Take the lines below beginning at the line that has "match d x.1 with" and stopping after the line that has "let c := (← get).core", and print them exactly as they are, with no other lines.
━━━━━ Supplied data
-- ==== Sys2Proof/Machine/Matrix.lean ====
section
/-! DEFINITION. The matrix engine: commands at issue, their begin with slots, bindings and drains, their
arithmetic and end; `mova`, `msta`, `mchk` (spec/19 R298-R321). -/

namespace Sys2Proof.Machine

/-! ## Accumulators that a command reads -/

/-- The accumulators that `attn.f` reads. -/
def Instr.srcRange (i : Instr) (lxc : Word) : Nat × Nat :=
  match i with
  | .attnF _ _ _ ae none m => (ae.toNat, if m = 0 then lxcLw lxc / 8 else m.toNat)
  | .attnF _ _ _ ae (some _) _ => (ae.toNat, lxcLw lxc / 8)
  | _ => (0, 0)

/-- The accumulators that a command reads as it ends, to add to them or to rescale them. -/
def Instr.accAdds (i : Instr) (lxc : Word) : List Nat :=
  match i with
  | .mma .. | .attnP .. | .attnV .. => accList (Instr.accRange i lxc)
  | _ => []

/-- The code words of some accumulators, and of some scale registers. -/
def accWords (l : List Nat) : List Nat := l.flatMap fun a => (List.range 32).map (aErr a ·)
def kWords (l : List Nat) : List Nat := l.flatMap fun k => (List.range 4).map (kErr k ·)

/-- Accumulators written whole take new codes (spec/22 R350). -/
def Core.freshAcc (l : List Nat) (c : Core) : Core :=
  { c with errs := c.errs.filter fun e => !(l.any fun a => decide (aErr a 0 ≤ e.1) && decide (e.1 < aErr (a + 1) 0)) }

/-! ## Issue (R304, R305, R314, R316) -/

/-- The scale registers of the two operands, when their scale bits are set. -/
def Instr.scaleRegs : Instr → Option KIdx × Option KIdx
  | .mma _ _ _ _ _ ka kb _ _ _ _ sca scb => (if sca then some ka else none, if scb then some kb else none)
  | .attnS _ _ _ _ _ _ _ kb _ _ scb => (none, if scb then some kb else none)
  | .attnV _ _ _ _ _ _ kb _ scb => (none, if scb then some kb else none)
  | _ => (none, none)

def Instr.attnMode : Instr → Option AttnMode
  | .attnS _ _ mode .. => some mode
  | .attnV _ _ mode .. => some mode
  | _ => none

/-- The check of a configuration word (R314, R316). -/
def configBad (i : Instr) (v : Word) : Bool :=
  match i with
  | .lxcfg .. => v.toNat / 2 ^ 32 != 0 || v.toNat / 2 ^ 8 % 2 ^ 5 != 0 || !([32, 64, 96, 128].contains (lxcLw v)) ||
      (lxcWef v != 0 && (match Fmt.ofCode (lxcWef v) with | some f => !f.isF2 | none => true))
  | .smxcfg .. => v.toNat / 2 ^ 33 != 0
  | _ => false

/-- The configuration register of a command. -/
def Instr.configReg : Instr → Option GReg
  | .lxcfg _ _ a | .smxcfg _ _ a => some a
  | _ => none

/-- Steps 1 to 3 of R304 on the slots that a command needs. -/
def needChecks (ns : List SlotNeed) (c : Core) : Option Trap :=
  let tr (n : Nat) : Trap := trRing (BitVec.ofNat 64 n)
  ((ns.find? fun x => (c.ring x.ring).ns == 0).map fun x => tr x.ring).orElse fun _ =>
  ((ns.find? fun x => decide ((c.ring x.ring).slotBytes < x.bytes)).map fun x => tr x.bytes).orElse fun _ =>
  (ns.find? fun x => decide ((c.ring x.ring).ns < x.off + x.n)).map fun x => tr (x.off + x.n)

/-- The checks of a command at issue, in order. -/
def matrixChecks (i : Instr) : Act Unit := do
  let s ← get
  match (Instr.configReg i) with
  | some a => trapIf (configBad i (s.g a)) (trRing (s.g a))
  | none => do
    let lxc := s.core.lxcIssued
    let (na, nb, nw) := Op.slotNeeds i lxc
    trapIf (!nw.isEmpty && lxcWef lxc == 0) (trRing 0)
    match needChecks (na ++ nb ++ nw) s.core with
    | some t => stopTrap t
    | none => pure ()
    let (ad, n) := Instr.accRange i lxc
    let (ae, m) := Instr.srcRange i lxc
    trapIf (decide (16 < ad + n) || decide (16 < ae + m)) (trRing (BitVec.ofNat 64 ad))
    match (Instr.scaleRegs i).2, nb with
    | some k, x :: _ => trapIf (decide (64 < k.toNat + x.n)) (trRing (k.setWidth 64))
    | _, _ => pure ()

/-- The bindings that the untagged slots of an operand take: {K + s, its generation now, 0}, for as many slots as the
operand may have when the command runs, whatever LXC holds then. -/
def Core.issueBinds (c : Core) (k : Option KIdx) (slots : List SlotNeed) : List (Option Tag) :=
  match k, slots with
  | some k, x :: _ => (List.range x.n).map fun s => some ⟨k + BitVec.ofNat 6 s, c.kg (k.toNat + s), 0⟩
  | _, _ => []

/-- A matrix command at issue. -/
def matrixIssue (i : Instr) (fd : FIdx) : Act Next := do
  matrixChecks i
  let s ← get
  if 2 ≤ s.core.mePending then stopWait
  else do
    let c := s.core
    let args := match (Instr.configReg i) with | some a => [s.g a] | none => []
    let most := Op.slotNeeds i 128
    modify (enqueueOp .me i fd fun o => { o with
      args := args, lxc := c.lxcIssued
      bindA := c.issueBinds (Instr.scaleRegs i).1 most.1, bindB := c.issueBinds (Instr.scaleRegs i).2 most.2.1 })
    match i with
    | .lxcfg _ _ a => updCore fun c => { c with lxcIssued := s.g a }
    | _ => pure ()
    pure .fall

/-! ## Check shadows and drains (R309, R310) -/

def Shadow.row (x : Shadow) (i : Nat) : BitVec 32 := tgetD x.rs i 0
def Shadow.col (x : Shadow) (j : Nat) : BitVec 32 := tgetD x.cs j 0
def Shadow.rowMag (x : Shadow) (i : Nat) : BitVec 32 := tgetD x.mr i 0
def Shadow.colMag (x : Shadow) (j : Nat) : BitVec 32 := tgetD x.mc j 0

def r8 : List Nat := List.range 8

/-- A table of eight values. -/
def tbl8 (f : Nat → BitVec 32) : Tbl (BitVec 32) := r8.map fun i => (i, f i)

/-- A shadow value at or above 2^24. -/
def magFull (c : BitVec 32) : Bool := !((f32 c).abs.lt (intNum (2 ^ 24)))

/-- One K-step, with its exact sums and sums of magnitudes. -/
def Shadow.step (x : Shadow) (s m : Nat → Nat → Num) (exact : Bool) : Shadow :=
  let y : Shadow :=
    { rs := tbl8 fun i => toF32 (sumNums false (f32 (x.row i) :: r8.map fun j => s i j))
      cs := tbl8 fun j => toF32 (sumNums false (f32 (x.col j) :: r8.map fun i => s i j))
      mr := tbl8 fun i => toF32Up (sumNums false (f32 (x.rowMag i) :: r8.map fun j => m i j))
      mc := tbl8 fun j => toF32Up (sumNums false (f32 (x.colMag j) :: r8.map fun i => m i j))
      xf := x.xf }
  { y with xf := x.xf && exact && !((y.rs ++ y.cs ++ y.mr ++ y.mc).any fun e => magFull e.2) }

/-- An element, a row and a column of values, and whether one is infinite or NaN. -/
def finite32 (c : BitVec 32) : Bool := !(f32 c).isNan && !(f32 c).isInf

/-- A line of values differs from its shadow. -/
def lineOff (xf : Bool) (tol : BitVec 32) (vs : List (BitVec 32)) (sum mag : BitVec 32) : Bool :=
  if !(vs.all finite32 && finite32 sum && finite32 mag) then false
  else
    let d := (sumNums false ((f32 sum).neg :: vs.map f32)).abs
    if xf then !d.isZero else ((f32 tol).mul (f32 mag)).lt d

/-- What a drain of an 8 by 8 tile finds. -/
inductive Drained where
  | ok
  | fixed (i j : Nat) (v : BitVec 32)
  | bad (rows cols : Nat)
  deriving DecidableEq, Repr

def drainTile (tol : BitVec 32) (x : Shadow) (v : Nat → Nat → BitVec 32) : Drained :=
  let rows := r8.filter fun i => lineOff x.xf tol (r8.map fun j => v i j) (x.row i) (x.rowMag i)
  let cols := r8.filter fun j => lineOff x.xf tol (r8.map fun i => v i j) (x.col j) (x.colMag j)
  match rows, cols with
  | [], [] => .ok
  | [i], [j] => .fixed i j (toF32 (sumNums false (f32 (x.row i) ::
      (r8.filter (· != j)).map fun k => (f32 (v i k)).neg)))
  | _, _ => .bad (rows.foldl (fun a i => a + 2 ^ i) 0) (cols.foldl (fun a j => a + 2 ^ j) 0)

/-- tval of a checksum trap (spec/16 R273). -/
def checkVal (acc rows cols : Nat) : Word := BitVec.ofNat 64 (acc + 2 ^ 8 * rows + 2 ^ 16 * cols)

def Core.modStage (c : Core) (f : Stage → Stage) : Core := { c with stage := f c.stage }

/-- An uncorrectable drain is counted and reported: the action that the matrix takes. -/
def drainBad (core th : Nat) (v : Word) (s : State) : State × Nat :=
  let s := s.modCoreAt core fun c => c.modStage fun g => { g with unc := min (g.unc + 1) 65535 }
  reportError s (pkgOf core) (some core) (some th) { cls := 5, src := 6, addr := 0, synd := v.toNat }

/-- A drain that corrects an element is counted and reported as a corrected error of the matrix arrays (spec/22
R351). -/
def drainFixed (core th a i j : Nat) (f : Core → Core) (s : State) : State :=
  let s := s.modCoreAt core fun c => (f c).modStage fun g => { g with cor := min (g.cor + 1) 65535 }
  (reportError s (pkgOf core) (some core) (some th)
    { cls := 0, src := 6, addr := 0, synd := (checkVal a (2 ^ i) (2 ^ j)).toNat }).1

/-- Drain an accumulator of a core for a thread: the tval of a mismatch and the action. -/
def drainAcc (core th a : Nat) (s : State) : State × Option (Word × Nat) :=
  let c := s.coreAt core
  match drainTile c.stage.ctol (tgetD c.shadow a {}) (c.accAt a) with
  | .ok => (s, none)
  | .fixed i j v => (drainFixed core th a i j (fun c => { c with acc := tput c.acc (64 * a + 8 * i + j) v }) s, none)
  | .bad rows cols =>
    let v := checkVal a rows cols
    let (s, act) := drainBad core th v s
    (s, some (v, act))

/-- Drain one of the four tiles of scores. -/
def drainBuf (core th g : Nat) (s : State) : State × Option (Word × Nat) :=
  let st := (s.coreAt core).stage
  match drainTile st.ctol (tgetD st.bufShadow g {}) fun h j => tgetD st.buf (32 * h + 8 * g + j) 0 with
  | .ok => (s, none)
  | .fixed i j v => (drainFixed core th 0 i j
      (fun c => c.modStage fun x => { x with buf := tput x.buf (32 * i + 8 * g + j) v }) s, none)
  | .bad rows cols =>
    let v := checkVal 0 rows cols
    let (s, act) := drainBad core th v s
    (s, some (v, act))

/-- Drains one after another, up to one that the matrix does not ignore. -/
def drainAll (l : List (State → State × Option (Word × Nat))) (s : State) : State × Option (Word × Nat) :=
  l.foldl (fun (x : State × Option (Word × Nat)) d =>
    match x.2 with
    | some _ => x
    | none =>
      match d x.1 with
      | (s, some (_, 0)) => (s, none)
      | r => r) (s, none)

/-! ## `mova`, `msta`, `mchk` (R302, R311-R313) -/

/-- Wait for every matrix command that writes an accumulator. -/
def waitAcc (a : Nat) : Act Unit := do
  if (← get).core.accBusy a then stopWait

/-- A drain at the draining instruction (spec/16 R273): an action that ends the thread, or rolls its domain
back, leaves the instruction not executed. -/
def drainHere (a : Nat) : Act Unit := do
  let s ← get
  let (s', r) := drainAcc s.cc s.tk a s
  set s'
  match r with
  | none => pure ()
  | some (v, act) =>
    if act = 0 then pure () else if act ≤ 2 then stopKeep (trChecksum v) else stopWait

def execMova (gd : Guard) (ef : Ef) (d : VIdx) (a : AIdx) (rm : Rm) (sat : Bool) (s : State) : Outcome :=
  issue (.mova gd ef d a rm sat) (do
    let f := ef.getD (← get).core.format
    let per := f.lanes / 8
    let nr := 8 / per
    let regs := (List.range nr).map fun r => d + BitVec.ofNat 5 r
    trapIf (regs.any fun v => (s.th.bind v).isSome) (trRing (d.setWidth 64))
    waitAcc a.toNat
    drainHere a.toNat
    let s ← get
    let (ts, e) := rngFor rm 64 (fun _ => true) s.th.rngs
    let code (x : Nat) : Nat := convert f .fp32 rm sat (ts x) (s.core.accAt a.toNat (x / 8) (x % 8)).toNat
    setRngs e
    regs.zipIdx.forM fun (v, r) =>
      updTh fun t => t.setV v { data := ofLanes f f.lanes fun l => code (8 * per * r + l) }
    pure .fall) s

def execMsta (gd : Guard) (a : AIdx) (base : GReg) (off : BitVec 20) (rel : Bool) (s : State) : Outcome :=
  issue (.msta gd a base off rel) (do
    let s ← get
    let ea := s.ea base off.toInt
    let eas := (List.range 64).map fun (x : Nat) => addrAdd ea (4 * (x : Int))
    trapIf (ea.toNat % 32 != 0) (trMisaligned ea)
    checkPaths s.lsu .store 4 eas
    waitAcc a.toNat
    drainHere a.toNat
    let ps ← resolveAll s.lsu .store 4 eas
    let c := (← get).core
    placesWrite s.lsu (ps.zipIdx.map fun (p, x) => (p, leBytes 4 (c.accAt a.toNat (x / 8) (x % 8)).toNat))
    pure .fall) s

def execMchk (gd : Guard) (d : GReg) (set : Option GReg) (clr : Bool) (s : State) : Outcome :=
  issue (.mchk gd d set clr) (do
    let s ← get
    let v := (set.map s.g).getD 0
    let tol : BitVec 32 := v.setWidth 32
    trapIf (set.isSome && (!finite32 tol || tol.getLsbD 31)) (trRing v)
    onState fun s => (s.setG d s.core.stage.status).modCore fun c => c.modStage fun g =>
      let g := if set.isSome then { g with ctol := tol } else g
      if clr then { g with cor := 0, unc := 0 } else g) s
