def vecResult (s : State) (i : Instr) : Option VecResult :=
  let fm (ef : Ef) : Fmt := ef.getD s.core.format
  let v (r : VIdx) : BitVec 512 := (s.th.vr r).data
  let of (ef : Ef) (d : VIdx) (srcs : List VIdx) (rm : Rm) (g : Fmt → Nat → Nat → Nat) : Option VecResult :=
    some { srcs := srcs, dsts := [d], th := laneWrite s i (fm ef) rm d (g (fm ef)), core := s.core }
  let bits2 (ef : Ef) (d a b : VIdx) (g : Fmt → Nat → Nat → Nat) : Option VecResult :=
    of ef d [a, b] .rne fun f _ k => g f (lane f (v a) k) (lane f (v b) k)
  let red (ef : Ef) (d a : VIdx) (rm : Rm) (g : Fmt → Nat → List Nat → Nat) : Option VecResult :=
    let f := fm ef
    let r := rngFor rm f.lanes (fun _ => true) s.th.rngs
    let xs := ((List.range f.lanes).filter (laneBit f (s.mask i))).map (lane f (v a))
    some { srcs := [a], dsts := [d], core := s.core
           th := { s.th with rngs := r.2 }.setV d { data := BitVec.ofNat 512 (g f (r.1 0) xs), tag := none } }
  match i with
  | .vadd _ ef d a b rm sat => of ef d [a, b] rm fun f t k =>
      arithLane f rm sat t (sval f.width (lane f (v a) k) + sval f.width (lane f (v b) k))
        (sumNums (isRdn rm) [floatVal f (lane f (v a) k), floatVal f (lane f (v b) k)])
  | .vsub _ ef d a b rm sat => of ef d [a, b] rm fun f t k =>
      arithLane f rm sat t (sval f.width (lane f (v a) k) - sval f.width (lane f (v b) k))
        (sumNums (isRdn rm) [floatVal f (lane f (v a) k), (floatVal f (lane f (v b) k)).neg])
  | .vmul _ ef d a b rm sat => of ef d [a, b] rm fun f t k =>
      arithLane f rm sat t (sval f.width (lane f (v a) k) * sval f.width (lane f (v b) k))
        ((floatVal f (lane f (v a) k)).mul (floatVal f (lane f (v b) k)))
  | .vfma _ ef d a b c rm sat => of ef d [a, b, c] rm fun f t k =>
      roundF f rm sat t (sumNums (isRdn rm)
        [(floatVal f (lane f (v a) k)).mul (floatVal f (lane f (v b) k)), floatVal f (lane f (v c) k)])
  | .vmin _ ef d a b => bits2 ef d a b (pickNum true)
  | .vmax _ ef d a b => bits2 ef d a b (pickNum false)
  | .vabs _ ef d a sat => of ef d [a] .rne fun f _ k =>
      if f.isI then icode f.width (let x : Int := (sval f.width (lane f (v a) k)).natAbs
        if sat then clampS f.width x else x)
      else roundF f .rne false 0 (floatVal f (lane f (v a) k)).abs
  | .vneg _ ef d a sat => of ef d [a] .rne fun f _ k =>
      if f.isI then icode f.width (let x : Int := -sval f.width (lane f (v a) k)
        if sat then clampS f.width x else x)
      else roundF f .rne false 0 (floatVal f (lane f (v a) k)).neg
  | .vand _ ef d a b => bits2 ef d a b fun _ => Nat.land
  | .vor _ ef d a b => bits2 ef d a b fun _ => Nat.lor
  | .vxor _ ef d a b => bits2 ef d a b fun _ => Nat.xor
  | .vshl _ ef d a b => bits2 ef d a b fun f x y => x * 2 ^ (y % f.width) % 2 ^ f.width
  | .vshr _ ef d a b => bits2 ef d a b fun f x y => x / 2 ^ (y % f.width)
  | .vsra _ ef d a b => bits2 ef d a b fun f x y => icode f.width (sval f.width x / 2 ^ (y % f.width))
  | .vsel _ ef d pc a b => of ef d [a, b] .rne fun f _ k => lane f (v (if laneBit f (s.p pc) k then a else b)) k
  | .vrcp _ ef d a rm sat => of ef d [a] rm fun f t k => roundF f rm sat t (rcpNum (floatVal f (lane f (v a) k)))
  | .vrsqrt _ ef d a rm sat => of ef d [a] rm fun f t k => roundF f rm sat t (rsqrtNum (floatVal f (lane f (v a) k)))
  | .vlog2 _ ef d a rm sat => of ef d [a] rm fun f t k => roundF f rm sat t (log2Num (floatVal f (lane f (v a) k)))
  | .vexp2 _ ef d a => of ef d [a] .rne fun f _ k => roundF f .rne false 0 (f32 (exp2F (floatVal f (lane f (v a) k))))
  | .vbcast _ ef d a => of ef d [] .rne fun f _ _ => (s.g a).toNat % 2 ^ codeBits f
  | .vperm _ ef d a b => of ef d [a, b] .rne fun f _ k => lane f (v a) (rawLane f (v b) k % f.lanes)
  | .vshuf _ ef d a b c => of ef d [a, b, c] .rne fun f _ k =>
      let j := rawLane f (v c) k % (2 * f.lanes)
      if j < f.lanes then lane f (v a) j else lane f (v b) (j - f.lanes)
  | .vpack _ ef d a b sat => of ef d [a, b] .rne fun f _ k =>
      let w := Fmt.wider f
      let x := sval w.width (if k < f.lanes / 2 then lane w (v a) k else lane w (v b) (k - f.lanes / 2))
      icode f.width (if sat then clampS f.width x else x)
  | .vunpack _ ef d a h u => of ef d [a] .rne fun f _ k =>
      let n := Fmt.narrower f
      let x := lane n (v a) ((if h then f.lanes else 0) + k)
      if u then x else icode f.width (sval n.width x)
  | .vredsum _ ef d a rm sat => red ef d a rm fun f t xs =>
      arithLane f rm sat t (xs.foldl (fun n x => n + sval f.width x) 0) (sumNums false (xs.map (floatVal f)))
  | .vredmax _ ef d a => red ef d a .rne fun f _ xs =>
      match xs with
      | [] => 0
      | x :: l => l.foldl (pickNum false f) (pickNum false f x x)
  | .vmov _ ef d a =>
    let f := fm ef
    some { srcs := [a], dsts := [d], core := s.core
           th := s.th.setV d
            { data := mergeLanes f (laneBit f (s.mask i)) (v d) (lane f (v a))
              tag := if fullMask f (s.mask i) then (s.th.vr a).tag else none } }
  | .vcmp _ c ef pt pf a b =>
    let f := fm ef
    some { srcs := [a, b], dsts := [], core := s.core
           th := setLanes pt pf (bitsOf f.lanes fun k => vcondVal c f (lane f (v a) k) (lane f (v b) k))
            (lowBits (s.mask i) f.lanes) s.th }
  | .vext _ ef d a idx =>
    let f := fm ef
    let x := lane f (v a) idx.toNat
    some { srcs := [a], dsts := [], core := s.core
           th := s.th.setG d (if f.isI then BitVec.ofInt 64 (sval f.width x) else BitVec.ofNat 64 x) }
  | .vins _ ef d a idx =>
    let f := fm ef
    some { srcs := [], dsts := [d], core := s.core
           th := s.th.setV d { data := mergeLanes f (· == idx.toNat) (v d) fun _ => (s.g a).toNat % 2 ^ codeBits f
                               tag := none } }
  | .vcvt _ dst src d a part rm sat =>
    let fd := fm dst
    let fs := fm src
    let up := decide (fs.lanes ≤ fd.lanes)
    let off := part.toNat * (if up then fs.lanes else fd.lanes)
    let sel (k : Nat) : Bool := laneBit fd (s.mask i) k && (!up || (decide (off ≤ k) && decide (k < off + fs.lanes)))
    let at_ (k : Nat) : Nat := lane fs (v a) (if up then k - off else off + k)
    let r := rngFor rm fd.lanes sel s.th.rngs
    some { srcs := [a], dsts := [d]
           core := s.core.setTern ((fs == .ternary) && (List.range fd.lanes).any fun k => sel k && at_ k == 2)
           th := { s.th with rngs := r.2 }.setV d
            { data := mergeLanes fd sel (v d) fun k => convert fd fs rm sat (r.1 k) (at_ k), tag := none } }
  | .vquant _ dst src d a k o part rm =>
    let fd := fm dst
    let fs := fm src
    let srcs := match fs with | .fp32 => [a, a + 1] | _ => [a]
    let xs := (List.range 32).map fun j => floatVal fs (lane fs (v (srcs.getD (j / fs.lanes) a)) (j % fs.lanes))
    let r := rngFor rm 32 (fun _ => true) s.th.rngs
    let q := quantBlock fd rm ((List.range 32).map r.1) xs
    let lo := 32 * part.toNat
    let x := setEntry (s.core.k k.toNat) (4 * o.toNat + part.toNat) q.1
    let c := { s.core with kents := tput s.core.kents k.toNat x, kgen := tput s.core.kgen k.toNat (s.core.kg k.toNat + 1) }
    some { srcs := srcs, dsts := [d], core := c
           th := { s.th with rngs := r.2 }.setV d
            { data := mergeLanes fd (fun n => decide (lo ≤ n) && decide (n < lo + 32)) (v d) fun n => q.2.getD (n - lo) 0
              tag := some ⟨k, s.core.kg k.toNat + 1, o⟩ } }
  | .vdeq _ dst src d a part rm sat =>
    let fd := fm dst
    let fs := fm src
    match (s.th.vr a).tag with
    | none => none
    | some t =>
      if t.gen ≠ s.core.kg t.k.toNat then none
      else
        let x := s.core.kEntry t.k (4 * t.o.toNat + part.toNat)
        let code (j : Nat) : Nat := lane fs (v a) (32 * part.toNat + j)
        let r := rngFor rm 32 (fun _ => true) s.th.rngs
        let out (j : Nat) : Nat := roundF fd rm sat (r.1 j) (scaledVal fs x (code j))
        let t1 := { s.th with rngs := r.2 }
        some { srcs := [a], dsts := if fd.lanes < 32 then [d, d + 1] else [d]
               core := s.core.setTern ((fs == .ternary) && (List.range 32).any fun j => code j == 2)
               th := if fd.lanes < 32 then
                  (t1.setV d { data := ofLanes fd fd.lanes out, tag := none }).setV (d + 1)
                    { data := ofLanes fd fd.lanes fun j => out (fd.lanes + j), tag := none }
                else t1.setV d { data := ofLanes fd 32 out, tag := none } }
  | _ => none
━━━━━━━━━━
[Solution below]
      match d x.1 with
      | (s, some (_, 0)) => (s, none)
      | r => r) (s, none)

/-! ## `mova`, `msta`, `mchk` (R302, R311-R313) -/

/-- Wait for every matrix command that writes an accumulator. -/
def waitAcc (a : Nat) : Act Unit := do
  if (← get).core.accBusy a then stopWait

/-- A drain at the draining instruction (spec/16 R273): an action that ends the thread, or rolls its domain
back, leaves the instruction not executed. -/
def drainHere (a : Nat) : Act Unit := do
  let s ← get
  let (s', r) := drainAcc s.cc s.tk a s
  set s'
  match r with
  | none => pure ()
  | some (v, act) =>
    if act = 0 then pure () else if act ≤ 2 then stopKeep (trChecksum v) else stopWait

def execMova (gd : Guard) (ef : Ef) (d : VIdx) (a : AIdx) (rm : Rm) (sat : Bool) (s : State) : Outcome :=
  issue (.mova gd ef d a rm sat) (do
    let f := ef.getD (← get).core.format
    let per := f.lanes / 8
    let nr := 8 / per
    let regs := (List.range nr).map fun r => d + BitVec.ofNat 5 r
    trapIf (regs.any fun v => (s.th.bind v).isSome) (trRing (d.setWidth 64))
    waitAcc a.toNat
    drainHere a.toNat
    let s ← get
    let (ts, e) := rngFor rm 64 (fun _ => true) s.th.rngs
    let code (x : Nat) : Nat := convert f .fp32 rm sat (ts x) (s.core.accAt a.toNat (x / 8) (x % 8)).toNat
    setRngs e
    regs.zipIdx.forM fun (v, r) =>
      updTh fun t => t.setV v { data := ofLanes f f.lanes fun l => code (8 * per * r + l) }
    pure .fall) s

def execMsta (gd : Guard) (a : AIdx) (base : GReg) (off : BitVec 20) (rel : Bool) (s : State) : Outcome :=
  issue (.msta gd a base off rel) (do
    let s ← get
    let ea := s.ea base off.toInt
    let eas := (List.range 64).map fun (x : Nat) => addrAdd ea (4 * (x : Int))
    trapIf (ea.toNat % 32 != 0) (trMisaligned ea)
    checkPaths s.lsu .store 4 eas
    waitAcc a.toNat
    drainHere a.toNat
    let ps ← resolveAll s.lsu .store 4 eas
    let c := (← get).core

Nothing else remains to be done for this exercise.